Intimate partner violence is growing at an alarming pace, and the pandemic only brought a further huge spike globally. At CIWA, we saw a 57% increase in the clients whom we serve. Immigrant women whom we serve are at a higher risk due to language and culture barriers, poverty and lack of information on available resources.
In our experience, violence occurs among immigrant families due to the stressors related to overcoming the barriers related to settlement and integration, an inability to meet basic needs, unique personal circumstances and vulnerabilities, and the barriers related to premigration, migration and resettlement. Cultural barriers, stigma and role reversals only intensify their abuse experience.
This is further deepened when there is pre-existing trauma in the case of refugees, for example, who come with adverse experiences of war zones, have large families, maybe have disabilities, low to zero literacy in their own language, huge cultural barriers and stigma. Intimate partner violence programs and services that we offer should aim to positively impact immigrant families, as they should anywhere, by addressing these grassroots issues and changing the way people perceive and handle stress, gender equality, equity, family conflict, etc., as they are able only then to cope with all of these barriers.
Community education and awareness are also extremely important in reaching out to victims, perpetrators and family members. Our experience shows that the need to extend the services beyond women to encompass men and boys and the community at large is critical. Very often, immigrant men come from cultures of toxic masculinity, with defined gender roles and cultural norms that do not expect them to be part and parcel of the daily routines, of upbringing and of supporting their partners. They find it difficult to understand this expectation.

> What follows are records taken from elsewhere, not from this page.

-- ==== Sys2Proof/Decode.lean ====
section
/-!
DEFINITION. Sys2Proof/Decode.lean: from bits to instructions, and back.
Decoding follows R47 to R51 and Tables 1 and 3 of spec/03_encoding_opcode_map.md: bit 0 of the first halfword gives the
length, a major opcode picks a decoder, its selector picks the member, and every bit the tables fix must hold its value.
What is left is checked by `Instr.wf`. The encoder is written from the same tables.
-/

namespace Sys2Proof

/-- Major 0x00, Alu (R51, Table 3). -/
def decodeAlu (w : BitVec 32) : Option Instr :=
  match (w.extractLsb' 26 5).toNat with
  | 0 => some (.add (w.extractLsb' 31 1) (w.extractLsb' 21 5) (w.extractLsb' 16 5) (w.extractLsb' 11 5) (w.extractLsb' 7 4))
  | 1 => some (.sub (w.extractLsb' 31 1) (w.extractLsb' 21 5) (w.extractLsb' 16 5) (w.extractLsb' 11 5) (w.extractLsb' 7 4))
  | 2 => some (.mul (w.extractLsb' 31 1) (w.extractLsb' 21 5) (w.extractLsb' 16 5) (w.extractLsb' 11 5) (w.extractLsb' 7 4))
  | 3 => some (.mulh (w.extractLsb' 31 1) (w.extractLsb' 21 5) (w.extractLsb' 16 5) (w.extractLsb' 11 5) (w.extractLsb' 7 4))
  | 4 => some (.mulhn (w.extractLsb' 31 1) (w.extractLsb' 21 5) (w.extractLsb' 16 5) (w.extractLsb' 11 5) (w.extractLsb' 7 4))
  | 5 => some (.div (w.extractLsb' 31 1) (w.extractLsb' 21 5) (w.extractLsb' 16 5) (w.extractLsb' 11 5) (w.extractLsb' 7 4))
  | 6 => some (.divn (w.extractLsb' 31 1) (w.extractLsb' 21 5) (w.extractLsb' 16 5) (w.extractLsb' 11 5) (w.extractLsb' 7 4))
  | 7 => some (.rem (w.extractLsb' 31 1) (w.extractLsb' 21 5) (w.extractLsb' 16 5) (w.extractLsb' 11 5) (w.extractLsb' 7 4))
  | 8 => some (.remn (w.extractLsb' 31 1) (w.extractLsb' 21 5) (w.extractLsb' 16 5) (w.extractLsb' 11 5) (w.extractLsb' 7 4))
  | 9 => if w.extractLsb' 31 1 = 0#1 then some (.and (w.extractLsb' 21 5) (w.extractLsb' 16 5) (w.extractLsb' 11 5) (w.extractLsb' 7 4)) else none
  | 10 => if w.extractLsb' 31 1 = 0#1 then some (.or (w.extractLsb' 21 5) (w.extractLsb' 16 5) (w.extractLsb' 11 5) (w.extractLsb' 7 4)) else none
  | 11 => if w.extractLsb' 31 1 = 0#1 then some (.xor (w.extractLsb' 21 5) (w.extractLsb' 16 5) (w.extractLsb' 11 5) (w.extractLsb' 7 4)) else none
  | 12 => if w.extractLsb' 31 1 = 0#1 then some (.andn (w.extractLsb' 21 5) (w.extractLsb' 16 5) (w.extractLsb' 11 5) (w.extractLsb' 7 4)) else none
  | 13 => some (.shl (w.extractLsb' 31 1) (w.extractLsb' 21 5) (w.extractLsb' 16 5) (w.extractLsb' 11 5) (w.extractLsb' 7 4))
  | 14 => some (.shr (w.extractLsb' 31 1) (w.extractLsb' 21 5) (w.extractLsb' 16 5) (w.extractLsb' 11 5) (w.extractLsb' 7 4))
  | 15 => some (.sra (w.extractLsb' 31 1) (w.extractLsb' 21 5) (w.extractLsb' 16 5) (w.extractLsb' 11 5) (w.extractLsb' 7 4))
  | 16 => some (.rot (w.extractLsb' 31 1) (w.extractLsb' 21 5) (w.extractLsb' 16 5) (w.extractLsb' 11 5) (w.extractLsb' 7 4))
  | 17 => if w.extractLsb' 31 1 = 0#1 then some (.min (w.extractLsb' 21 5) (w.extractLsb' 16 5) (w.extractLsb' 11 5) (w.extractLsb' 7 4)) else none
  | 18 => if w.extractLsb' 31 1 = 0#1 then some (.max (w.extractLsb' 21 5) (w.extractLsb' 16 5) (w.extractLsb' 11 5) (w.extractLsb' 7 4)) else none
  | 19 => if w.extractLsb' 31 1 = 0#1 then some (.minn (w.extractLsb' 21 5) (w.extractLsb' 16 5) (w.extractLsb' 11 5) (w.extractLsb' 7 4)) else none
  | 20 => if w.extractLsb' 31 1 = 0#1 then some (.maxn (w.extractLsb' 21 5) (w.extractLsb' 16 5) (w.extractLsb' 11 5) (w.extractLsb' 7 4)) else none
  | 21 => if w.extractLsb' 31 1 = 0#1 then some (.sel (w.extractLsb' 21 5) (w.extractLsb' 16 5) (w.extractLsb' 11 5) (w.extractLsb' 7 4)) else none
  | _ => none

/-- Major 0x01, Addi (R51, Table 3). -/
def decodeAddi (w : BitVec 32) : Option Instr :=
  some (.addi (w.extractLsb' 21 11) (w.extractLsb' 16 5) (w.extractLsb' 11 5) (w.extractLsb' 7 4))

/-- Major 0x02, Andi (R51, Table 3). -/
def decodeAndi (w : BitVec 32) : Option Instr :=
  some (.andi (w.extractLsb' 21 11) (w.extractLsb' 16 5) (w.extractLsb' 11 5) (w.extractLsb' 7 4))

/-- Major 0x03, Ori (R51, Table 3). -/
def decodeOri (w : BitVec 32) : Option Instr :=
  some (.ori (w.extractLsb' 21 11) (w.extractLsb' 16 5) (w.extractLsb' 11 5) (w.extractLsb' 7 4))

/-- Major 0x04, Xori (R51, Table 3). -/
def decodeXori (w : BitVec 32) : Option Instr :=
  some (.xori (w.extractLsb' 21 11) (w.extractLsb' 16 5) (w.extractLsb' 11 5) (w.extractLsb' 7 4))

/-- Major 0x05, Shi (R51, Table 3). -/
def decodeShi (w : BitVec 32) : Option Instr :=
  match (w.extractLsb' 27 2).toNat with
  | 0 => if w.extractLsb' 30 2 = 0#2 then some (.shli (w.extractLsb' 29 1) (w.extractLsb' 21 6) (w.extractLsb' 16 5) (w.extractLsb' 11 5) (w.extractLsb' 7 4)) else none
  | 1 => if w.extractLsb' 30 2 = 0#2 then some (.shri (w.extractLsb' 29 1) (w.extractLsb' 21 6) (w.extractLsb' 16 5) (w.extractLsb' 11 5) (w.extractLsb' 7 4)) else none
  | 2 => if w.extractLsb' 30 2 = 0#2 then some (.srai (w.extractLsb' 29 1) (w.extractLsb' 21 6) (w.extractLsb' 16 5) (w.extractLsb' 11 5) (w.extractLsb' 7 4)) else none
  | 3 => if w.extractLsb' 30 2 = 0#2 then some (.roti (w.extractLsb' 29 1) (w.extractLsb' 21 6) (w.extractLsb' 16 5) (w.extractLsb' 11 5) (w.extractLsb' 7 4)) else none
  | _ => none

/-- Major 0x06, Movi (R51, Table 3). -/
def decodeMovi (w : BitVec 32) : Option Instr :=
  some (.movi (w.extractLsb' 16 16) (w.extractLsb' 11 5) (w.extractLsb' 7 4))

/-- Major 0x07, Movs (R51, Table 3). -/
def decodeMovs (w : BitVec 32) : Option Instr :=
  some (.movs (w.extractLsb' 16 16) (w.extractLsb' 11 5) (w.extractLsb' 7 4))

We have learned that the real empowerment for women and children will truly happen when we engage men and boys.
This learning became much more concrete with our engagement with the University of Calgary's violence research, Shift, and the engaging men learning collaborative. For one, we believe that working with men and boys on prevention will only enhance our collective learning to better understand men's needs and issues and their level of a lack of awareness. This will then enable us to offer concrete support for women and children and holistic services for the entire family and will address the grassroots factors that lead to perpetuation of violence and abuse.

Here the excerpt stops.